OSWEGO — Time ran out Monday for unvaccinated health care workers as the state Department of Health’s mandate went into effect, requiring all health care workers in New York to at least begin a COVID-19 vaccination series, or face termination.
The state Department of Health (DOH) mandate impacts hospitals, nursing homes and adult care facilities across the Empire State, and left unvaccinated health care workers wondering if they’d be let go as the Sept. 27 deadline expired. Gov. Kathy Hochul, who’s been vocal on the issue since taking office, said in a press release workers knew the deadline was coming, and implemented a number of initiatives aimed at alleviating potential staffing shortages.
“People have known for quite some time this was the requirement,” Hochul said. “I’ve made it loud and clear over my four weeks in office I was not going to change my position because I’m charged with protecting the health of all New Yorkers.”
Oswego County was not immune to the vaccination mandate, with the DOH website as of Tuesday listing the hospital worker vaccination rate as 87 percent.

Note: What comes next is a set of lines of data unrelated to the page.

theorem boundary_bd (s : State) (c : Nat) (raw : Int) (len : Nat) : ((s.boundary c raw len).core c).boundary = (s.core c).boundary + 120 :=
  pick_bd _ c raw _ _ _ _ _ _ (congrArg AdcCore.boundary ((core_setCore s c c _).trans (if_pos rfl)))

theorem advance_side (s : State) (n : Nat) : (s.advance n).sense = s.sense ∧ (s.advance n).cal = s.cal := by
  obtain ⟨a, p, m, f, y, h, e⟩ := tallyCycles_side s n
  unfold State.advance
  rw [e]
  exact ⟨rfl, rfl⟩

theorem atCycle_sense (s : State) (n : Nat) : (s.atCycle n).sense = s.sense := by
  unfold State.atCycle
  split
  · exact (advance_side ..).1
  · rfl

theorem newXfer_list (s : State) (d : Nat) (u : XferUse) (a b : Bool) (i l : Nat) (x : List Byte) :
    ∃ y, (s.newXfer d u a b i l x).host.xfers = s.host.xfers ++ [y] ∧ y.write = b ∧ y.iova = i ∧ y.len = l ∧ y.data = x :=
  ⟨_, rfl, rfl, rfl, rfl, rfl⟩

theorem advanceEpoch_only (s : State) (x : Nat) : (s.advanceEpoch x).host = s.host ∧ (s.advanceEpoch x).clk = s.clk ∧
    (s.advanceEpoch x).drive = s.drive ∧ (s.advanceEpoch x).sense.capture = s.sense.capture := ⟨rfl, rfl, rfl, rfl⟩

theorem foldEpochs_only (l : List Nat) (s : State) : (l.foldl State.advanceEpoch s).host = s.host ∧ (l.foldl State.advanceEpoch s).clk = s.clk ∧
    (l.foldl State.advanceEpoch s).drive = s.drive ∧ (l.foldl State.advanceEpoch s).sense.capture = s.sense.capture := by
  induction l generalizing s with
  | nil => exact ⟨rfl, rfl, rfl, rfl⟩
  | cons x r ih =>
    have h := ih (s.advanceEpoch x)
    have g := advanceEpoch_only s x
    rw [List.foldl_cons]
    exact ⟨h.1.trans g.1, h.2.1.trans g.2.1, h.2.2.1.trans g.2.2.1, h.2.2.2.trans g.2.2.2⟩

theorem pairEpochs_only (s : State) (p : Nat) : (s.pairEpochs p).host = s.host ∧ (s.pairEpochs p).clk = s.clk ∧
    (s.pairEpochs p).drive = s.drive ∧ (s.pairEpochs p).sense.capture = s.sense.capture := foldEpochs_only _ s

/-- A capture whose 16,384 conversions stand ends at a tick. -/
theorem captureEnd_eq (s : State) (cap : Capture) (h : s.sense.capture = some cap) (hl : 16384 ≤ cap.words.length)
    (hn : TickOp.captureEnd ∉ s.atTick) : execCaptureEnd s = .next (s.atTickNow .captureEnd State.stopCapture) := by
  unfold execCaptureEnd
  rw [h]
  dsimp only
  rw [if_neg (by simp [hn]; omega)]

theorem setTia_only (s : State) (x r : Nat) : (s.setTia x r).host = s.host ∧ (s.setTia x r).clk = s.clk ∧
    (s.setTia x r).drive = s.drive ∧ (s.setTia x r).sense.capture = s.sense.capture := by
  unfold State.setTia
  split <;> exact ⟨rfl, rfl, rfl, rfl⟩

theorem returnTia_only (s : State) (x : Nat) : (s.returnTia x).host = s.host ∧ (s.returnTia x).clk = s.clk ∧
    (s.returnTia x).drive = s.drive ∧ (s.returnTia x).sense.capture = s.sense.capture := by
  unfold State.returnTia
  split
  · exact ⟨rfl, rfl, rfl, rfl⟩
  · split
    · exact ⟨rfl, rfl, rfl, rfl⟩
    · have h := setTia_only ({ s with sense := { s.sense with rangeBack := del s.sense.rangeBack x } } : State) x
      exact ⟨(h _).1, (h _).2.1, (h _).2.2.1, (h _).2.2.2⟩

/-- The end of a capture (R133, R522): the words leave for the command's buffer, and the capture is over. -/
theorem stopCapture_spec (s : State) (cap : Capture) (h : s.sense.capture = some cap) :
    ∃ u : State, s.stopCapture = u.newXfer (srcDom cap.cmd.src)
        (.write cap.cmd stOk [(0, cap.startFrame % 2 ^ 32), (4, cap.pair)]) false true cap.iova 65536
        (cap.words.flatMap (fun w => bytesLE 4 w.toNat)) ∧
      u.host = s.host ∧ u.clk = s.clk ∧ u.drive = s.drive ∧ u.sense.capture = none := by
  unfold State.stopCapture
  rw [h]
  dsimp only
  have g := pairEpochs_only ({ s with sense := { s.sense with capture := none } } : State) cap.pair
  have k := returnTia_only ((({ s with sense := { s.sense with capture := none } } : State).pairEpochs cap.pair)) cap.sense
  exact ⟨_, rfl, k.1.trans g.1, k.2.1.trans g.2.1, k.2.2.1.trans g.2.2.1, k.2.2.2.trans g.2.2.2⟩

structure Rb (s t : State) : Prop where
  ch : t.drive.ch = s.drive.ch
  pos : t.drive.rbPos = s.drive.rbPos
  rt : t.drive.rbRetry = s.drive.rbRetry

theorem Rb.refl (s : State) : Rb s s := ⟨rfl, rfl, rfl⟩

theorem Rb.trans {s t u : State} (h : Rb s t) (g : Rb t u) : Rb s u := ⟨g.ch.trans h.ch, g.pos.trans h.pos, g.rt.trans h.rt⟩

theorem Rb.ite {s t u : State} {c : Prop} [Decidable c] (h : Rb s t) (g : Rb s u) : Rb s (if c then t else u) := by split <;> assumption

theorem Rb.foldl {α : Type} (f : State → α → State) (h : ∀ t x, Rb t (f t x)) (l : List α) (s : State) : Rb s (l.foldl f s) := by
  induction l generalizing s with
  | nil => exact .refl s
  | cons x r ih => exact (h s x).trans (ih _)

theorem Rb.side {s t : State} (h : Side s t) : Rb s t := by obtain ⟨a, b, p, d, e, f, rfl⟩ := h; exact ⟨rfl, rfl, rfl⟩

theorem withdrawAll_rb (s : State) (l : List Nat) : Rb s (s.withdrawAll l) := Rb.foldl _ (fun t x => .side (State.withdraw_side ..)) _ _

theorem bankCheck_rb (s : State) (b : Nat) : Rb s (s.bankCheck b) := by
  have step : ∀ (u v : State) (n : Nat) (sc : EvScope) (e : Ev) (l : List Nat), Rb u v → Rb u ((v.raise n sc e).withdrawAll l) :=
    fun u v n sc e l h => (h.trans (.side (State.raise_side ..))).trans (withdrawAll_rb ..)
  unfold State.bankCheck
  split
  · dsimp only
    split
    · apply step
      have h : ∀ u : State, Rb s u → ∀ w, Rb s ({ u with drive := { u.drive with convSuspect := w } } : State) :=
        fun u h w => ⟨h.ch, h.pos, h.rt⟩
      apply h
      apply step
      exact ⟨rfl, rfl, rfl⟩
    · apply step
      exact ⟨rfl, rfl, rfl⟩
  · exact .refl s

theorem vhtrCheck_rb (s : State) (g : Nat) : Rb s (s.vhtrCheck g) := by
  unfold State.vhtrCheck
  refine .ite ?_ (.refl s)
  extract_lets chans src s1 cells ports
  have h1 : Rb s s1 := ⟨rfl, rfl, rfl⟩
  exact (h1.trans (.side (State.raise_side ..))).trans (withdrawAll_rb ..)

theorem vhtr_after {s u : State} (g : Nat) (h : Rb s u) : Rb s (u.vhtrCheck g) := h.trans (vhtrCheck_rb ..)

theorem readbackFail_rb (s : State) (i cls : Nat) :
    ∃ f : DriveCh → DriveCh, (∀ c, ∃ v, f c = { c with sticky := v }) ∧ Rb (s.modDch i f) (s.readbackFail i cls) := by
  refine ⟨fun c => { c with sticky := c.sticky ||| (if cls = 1 then 64 else if cls = 2 then 128 else 256) }, fun c => ⟨_, rfl⟩, ?_⟩
  unfold State.readbackFail
  extract_lets b s1 bank src srcf s2 s3 g l srcd s4 stands
  have h2 : Rb s1 s2 := ⟨rfl, rfl, rfl⟩
  have h3 : Rb s1 s3 := h2.trans (bankCheck_rb ..)
  have h4 : Rb s1 s4 := .ite (h3.trans (vhtr_after _ ⟨rfl, rfl, rfl⟩)) h3
  exact h4.trans (.side (State.fail_side ..))

/-- The converter moves on. -/
theorem readbackNext_spec (s : State) (r i : Nat) : (s.readbackNext r i).drive.ch = s.drive.ch ∧
    (s.readbackNext r i).drive.rbPos = wr s.drive.rbPos r ((i % 1280 + 1) % 1280) ∧
    (s.readbackNext r i).drive.rbRetry = wr s.drive.rbRetry r false := by
  unfold State.readbackNext
  extract_lets src s1 b srcb s2 standing srcc s3
  have h2 : Rb s1 s2 := .ite ⟨rfl, rfl, rfl⟩ (.refl s1)
  have h3 : Rb s2 s3 := ⟨rfl, rfl, rfl⟩
  have h : ∀ t, Rb s1 t → t.drive.ch = s.drive.ch ∧ t.drive.rbPos = wr s.drive.rbPos r ((i % 1280 + 1) % 1280) ∧
      t.drive.rbRetry = wr s.drive.rbRetry r false := fun t ht => ⟨ht.ch, ht.pos, ht.rt⟩
  refine h _ (.ite ((h2.trans h3).trans ?_) h2)
  refine .foldl _ (fun t g => ?_) _ _
  exact .ite ⟨rfl, rfl, rfl⟩ (.refl t)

Oswego Health Senior Director of Communications Jamie Leszczynski said, much like all healthcare institutions in New York state, the organization lost employees who made the difficult decision to leave the industry completely rather than meet the state’s COVID-19 vaccine requirement.
While Oswego Health notes the total tally is “moving numbers” due to weekly new hires, officials said as of Tuesday, 31 of 1,246 employees left their roles at the organization due to non-compliance with the state’s vaccine mandate, and another 47 employees throughout the health care system are pending, citing religious exemptions.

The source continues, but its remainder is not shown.